My 2016 new years resolution was to learn Spanish so it was only natural that South America was one of the many destinations that year. As a friend and I were deciding on a place to escape the NY winter, Argentina came to mind for many reasons besides the fact that they have summer in February – nature in the form of Iguazu Falls, food in the form of steak, empanadas and wine and culture in the form of architecture, government corruption and protests of the people. And I can’t forget all of the “juh” sounding double ls that made it extremely confusing to understand their style of Spanish but turns out the brain adapts pretty quickly!
We started our trip in Buenos Aires with a couple free walking tours that helped us get an overview of the major sites in the city and the overall history of Argentina. I wasn’t able to retain everything (it was hot and my feet hurt) but I do remember one story from our afternoon guide: from that day he recalled a time in his childhood when the Argentine Peso was so unstable that while he and his mother were grocery shopping, the store workers were yelling out the prices of the vegetables as they changed. Needless to say, they made sure that grocery trip didn’t last long so they could take advantage of the “discounted” prices. We could somewhat sympathize because, during our trip, the peso dropped from 15:1 to 18:1 compared to the USD, in just one week! We also visited La Recoleta Cemetery where we got lost walking through all of the tombs.
The next day we spent a few hours in San Telmo Market. It was alive with people, colors, music and tango (well, a couple showing off their skills in the middle of the market). There was a lot to see and do around the area including eateries and museums. We went to the MACBA – Museo de Arte Contemporáneo de Buenos Aires and the Museo de Arte Moderno de Buenos Aires. There are so many museums around the city to explore like the Museo Histórico Nacional, Museo De La Pasión Boquense (dedicated to all things Boca Juniors) and Museo del Holocausto de Buenos Aires (tells the story of the Holocaust and its impact on Argentina and South America – only one of its kind in Latin America). We also learned a thing or two about the legacy of Eva Peron, the first lady of Argentina from 1946 – 1952, at the Museo Evita.

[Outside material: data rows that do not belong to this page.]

-- ==== Sys2Proof/Tests/Slice0.lean ====
section
/-! SUPPORT. Tests against the examples and vectors of spec/95_test_vectors.md and the rules they come from, and a
witness for the hypotheses of every statement that has any. -/

namespace Sys2Proof.Tests

open Sys2Proof Sys2Proof.Machine

/-! ## Small states -/

/-- A block of `n` LEDs straight after reset. -/
def configured (n : Nat) : State := State.resetFor n

/-- A block of `n` LEDs after reset and INIT. -/
def running (n : Nat) : State := { State.resetFor n with phase := .run }

/-- The same with one answer of the sink to come. -/
def answering (n acc : Nat) (err : Bool) : State := { running n with sink := [⟨acc, err⟩] }

/-- The next state of an outcome. -/
def nextOf : Result → Option State
  | .next t => some t
  | .fault _ => none
  | .refused _ => none

/-- What a test looks at: the last response's bytes and the frame. -/
def seen (out : Result) : Option (List Byte × List Byte) :=
  (nextOf out).map (fun t => ((t.rsp.getLast?.map Response.bytes).getD [], t.frame))

/-- The response's bytes of an outcome. -/
def response (out : Result) : Option (List Byte) := (seen out).map Prod.fst

/-- The frame after an outcome. -/
def frameAfter (out : Result) : Option (List Byte) := (seen out).map Prod.snd

/-! ## WellFormed -/

/-- The one check: a reserved gamma mode is refused (R57); the largest legal one is not. -/
theorem test_wellFormed_refuses_reserved_mode : ¬ WellFormed (.cfgGamma 3) ∧ WellFormed (.cfgGamma 2) := by decide

/-! ## Decoding: packets written out from R52 -/

theorem test_decode_cfgOrder : decode [0x01] = .ok (.cfgOrder []) := by decide
theorem test_decode_cfgGamma : decode [0x02, 0x01] = .ok (.cfgGamma 1) := by decide
theorem test_decode_init : decode [0x03] = .ok .init := by decide
theorem test_decode_setColour :
    decode [0x10, 0x80, 0x00, 0x00, 0x02, 0x0A, 0x14, 0x1E, 0xFF]
      = .ok (.setColour (BitVec.ofInt 32 (-2147483646)) ⟨10, 20, 30, 255⟩) := by decide
theorem test_decode_setColours :
    decode [0x11, 1, 2, 3, 4, 5, 6, 7, 8] = .ok (.setColours [⟨1, 2, 3, 4⟩, ⟨5, 6, 7, 8⟩]) := by decide
theorem test_decode_getColour : decode [0x12, 0x01, 0x02, 0x03, 0x04] = .ok (.getColour 0x01020304) := by decide
theorem test_decode_snapshot : decode [0x13] = .ok .snapshot := by decide
theorem test_decode_setBrightness : decode [0x14, 0x09] = .ok (.setBrightness 9) := by decide
theorem test_decode_getBrightness : decode [0x15] = .ok .getBrightness := by decide
theorem test_decode_clear : decode [0x16] = .ok .clear := by decide
theorem test_decode_update : decode [0x17] = .ok .update := by decide
theorem test_decode_blend :
    decode [0x20, 0, 0, 0, 0, 0xFF, 0x80, 0x40, 0xFF, 0x01, 0x2C]
      = .ok (.blend ⟨0, 0, 0, 0⟩ ⟨255, 128, 64, 255⟩ 300) := by decide

/-- The illegal packets of 95 section 8 that sit at a boundary of a rule. -/
theorem test_decode_illegal :
    ([[], [0x00], [0x04], [0x0F], [0x18], [0x1F], [0x21], [0xFF], [0x02], [0x02, 0x03], [0x02, 0xFF],
      [0x02, 0, 0], [0x03, 0], [0x10, 0, 0, 0, 0, 0, 0, 0], [0x10, 0, 0, 0, 0, 0, 0, 0, 0, 0],
      [0x11, 1], [0x11, 1, 2, 3, 4, 5], [0x12, 0, 0, 0], [0x14], [0x17, 0],
      [0x20, 0, 0, 0, 0, 0, 0, 0, 0, 0], [0x20, 0, 0, 0, 0, 0, 0, 0, 0, 0, 0, 0]] : List Packet).all
      (fun p => !(decode p).toOption.isSome) = true := by decide

/-- Table words: an opcode alone stands for a packet with operands of zeros. -/
theorem test_table_words :
    decodeTableWord 8 0x10 = some (.setColour 0 ⟨0, 0, 0, 0⟩) ∧ decodeTableWord 8 0x01 = some (.cfgOrder []) ∧
    decodeTableWord 8 0x11 = some (.setColours []) ∧ decodeTableWord 16 0x8014 = some (.setBrightness 128) ∧
    decodeTableWord 8 0x20 = some (.blend ⟨0, 0, 0, 0⟩ ⟨0, 0, 0, 0⟩ 0) ∧ decodeTableWord 8 0x04 = none := by decide

/-! ## Configuration commands -/

/-- S6 and R97: offsets of "gRb"; a failed string leaves the offsets and sets CFGERR. -/
theorem test_cfgOrder_offsets :
    (nextOf (exec (.cfgOrder [0x67, 0x52, 0x62]) (configured 1))).map (fun t => (t.offR, t.offG, t.offB, t.cfgerr))
      = some (.two, .one, .three, false) ∧
    (nextOf (exec (.cfgOrder [0x72, 0x67]) (configured 1))).map (fun t => (t.offR, t.offG, t.offB, t.cfgerr))
      = some (.three, .two, .one, true) := by decide

/-- 95 section 4: the codes of the two failures. -/
theorem test_cfgOrder_errors :
    response (exec (.cfgOrder []) (configured 1)) = some [0x01] ∧
    response (exec (.cfgOrder [0x78, 0x79, 0x7A, 0x72, 0x67, 0x62]) (configured 1)) = some [0x02] ∧
    response (exec (.cfgOrder [0x78]) (running 1)) = some [0x05] := by decide

/-- R90's example: `02 00` answered `00`, GMODE becomes NONE. -/
theorem test_cfgGamma_none :
    (nextOf (exec (.cfgGamma 0) (configured 1))).map State.gmode = some .noCorrection ∧
    response (exec (.cfgGamma 0) (configured 1)) = some [0x00] := by decide

/-- R104, R137: INIT reaches RUN, or is refused after a failure. -/
theorem test_init :
    (nextOf (exec .init (configured 1))).map State.phase = some .run ∧
    response (exec .init { configured 1 with cfgerr := true }) = some [0x07] ∧
    response (exec .init (running 1)) = some [0x05] := by decide

/-! ## Controller commands -/

/-- R106's example: `setc 1, #FF000080` with three LEDs. -/
theorem test_setColour_record :
    frameAfter (exec (.setColour 1 ⟨255, 0, 0, 128⟩) (running 3))
      = some [0, 0, 0, 0, 0xE0, 0, 0, 0, 0xF0, 0, 0, 0xFF, 0xE0, 0, 0, 0, 0, 0, 0] := by decide

/-- S9: positions -1 and `count` change nothing. -/
theorem test_setColour_out_of_range :
    frameAfter (exec (.setColour (BitVec.ofInt 32 (-1)) ⟨255, 255, 255, 255⟩) (running 3)) = some (running 3).frame ∧
    frameAfter (exec (.setColour 3 ⟨255, 255, 255, 255⟩) (running 3)) = some (running 3).frame := by decide

/-- S10: a list longer than the LED count. -/
theorem test_setColours_long_list :
    (nextOf (exec (.setColours [⟨1, 1, 1, 1⟩, ⟨2, 2, 2, 2⟩, ⟨3, 3, 3, 3⟩]) (running 2))).map State.col
      = some [⟨1, 1, 1, 1⟩, ⟨2, 2, 2, 2⟩] := by decide

/-- R108's example. -/
theorem test_setColours_records :
    frameAfter (exec (.setColours [⟨255, 0, 0, 255⟩, ⟨0, 255, 0, 255⟩]) (running 3))
      = some [0, 0, 0, 0, 0xFF, 0, 0, 0xFF, 0xFF, 0, 0xFF, 0, 0xE0, 0, 0, 0, 0, 0, 0] := by decide

/-- R110: the last LED, and a position past it. -/
theorem test_getColour :
    response (exec (.getColour 2) { running 3 with col := [⟨1, 2, 3, 4⟩, ⟨5, 6, 7, 8⟩, ⟨9, 10, 11, 12⟩] })
      = some [0x00, 9, 10, 11, 12] ∧
    response (exec (.getColour 3) { running 3 with col := [⟨1, 2, 3, 4⟩, ⟨5, 6, 7, 8⟩, ⟨9, 10, 11, 12⟩] })
      = some [0x00, 0, 0, 0, 0] := by decide

/-- R112: the colours in LED order. -/
theorem test_snapshot :
    response (exec .snapshot { running 2 with col := [⟨255, 0, 0, 255⟩, ⟨0, 255, 0, 254⟩] })
      = some [0x00, 255, 0, 0, 255, 0, 255, 0, 254] := by decide

/-- P2 of 95: order "rgb", no gamma, brightness 128. -/
theorem test_setBrightness_records :
    frameAfter (exec (.setBrightness 128)
        { running 2 with
          col := [⟨0x10, 0x20, 0x30, 0x40⟩, ⟨0x50, 0x60, 0x70, 0xFF⟩],
          gmode := .noCorrection, offR := .one, offG := .two, offB := .three })
      = some [0, 0, 0, 0, 0xE4, 0x10, 0x20, 0x30, 0xF0, 0x50, 0x60, 0x70, 0, 0, 0] := by decide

No trip to Argentina is complete without visiting Iguazu Falls (aka “Big Water”). It’s the largest waterfall system in the world made up of almost 275 individual falls. The day we went it was spectacular, the weather was perfect (& hot), the walkways weren’t too crowded and we picked the better side to view the site (Argentine side). It was well worth the quick flight, staying a night in Puerto Iguazu and the investment in loads of mosquito spray for future needs.
I said no trip to Argentina is complete without seeing Iguazu, but NO TRIP TO ARGENTINA IS COMPLETE WITHOUT DRINKING MALBEC. We traveled to the heart of the Argentine wine region in Mendoza and biked our way (yes, biked our way) to different wineries.We stayed at the Park Hyatt and had a few days to walk around the town and eat empanadas and alfajores (the other two food groups of the country). When we returned to Buenos Aires, the indulgence continued as we ate at Don Julio, La Carniceria and a random spot with amazing milanesas de pollo. Argentina is a food and wine lovers dream.
Okay, you can’t actually ski the Andes in the summertime but work with me here. During our stay in Mendoza, we took an excursion through the rugged mountain ranges and made stops at Los Penitentes, where we rode on a ski lift to get exceptional views, Puente del Inca, a natural arch and hot spring, and the border between Chile and Argentina with an amazing view of the Andes Mountains. Even the drive there and back was breath-taking although my ears were popping as we made the climb up the single lane road to the La Cumbre pass where we saw the Christ the Redeemer of the Andes Statue. This only made me want to visit Patagonia so much more. Next time…
Where should I go next? Perhaps Ghana.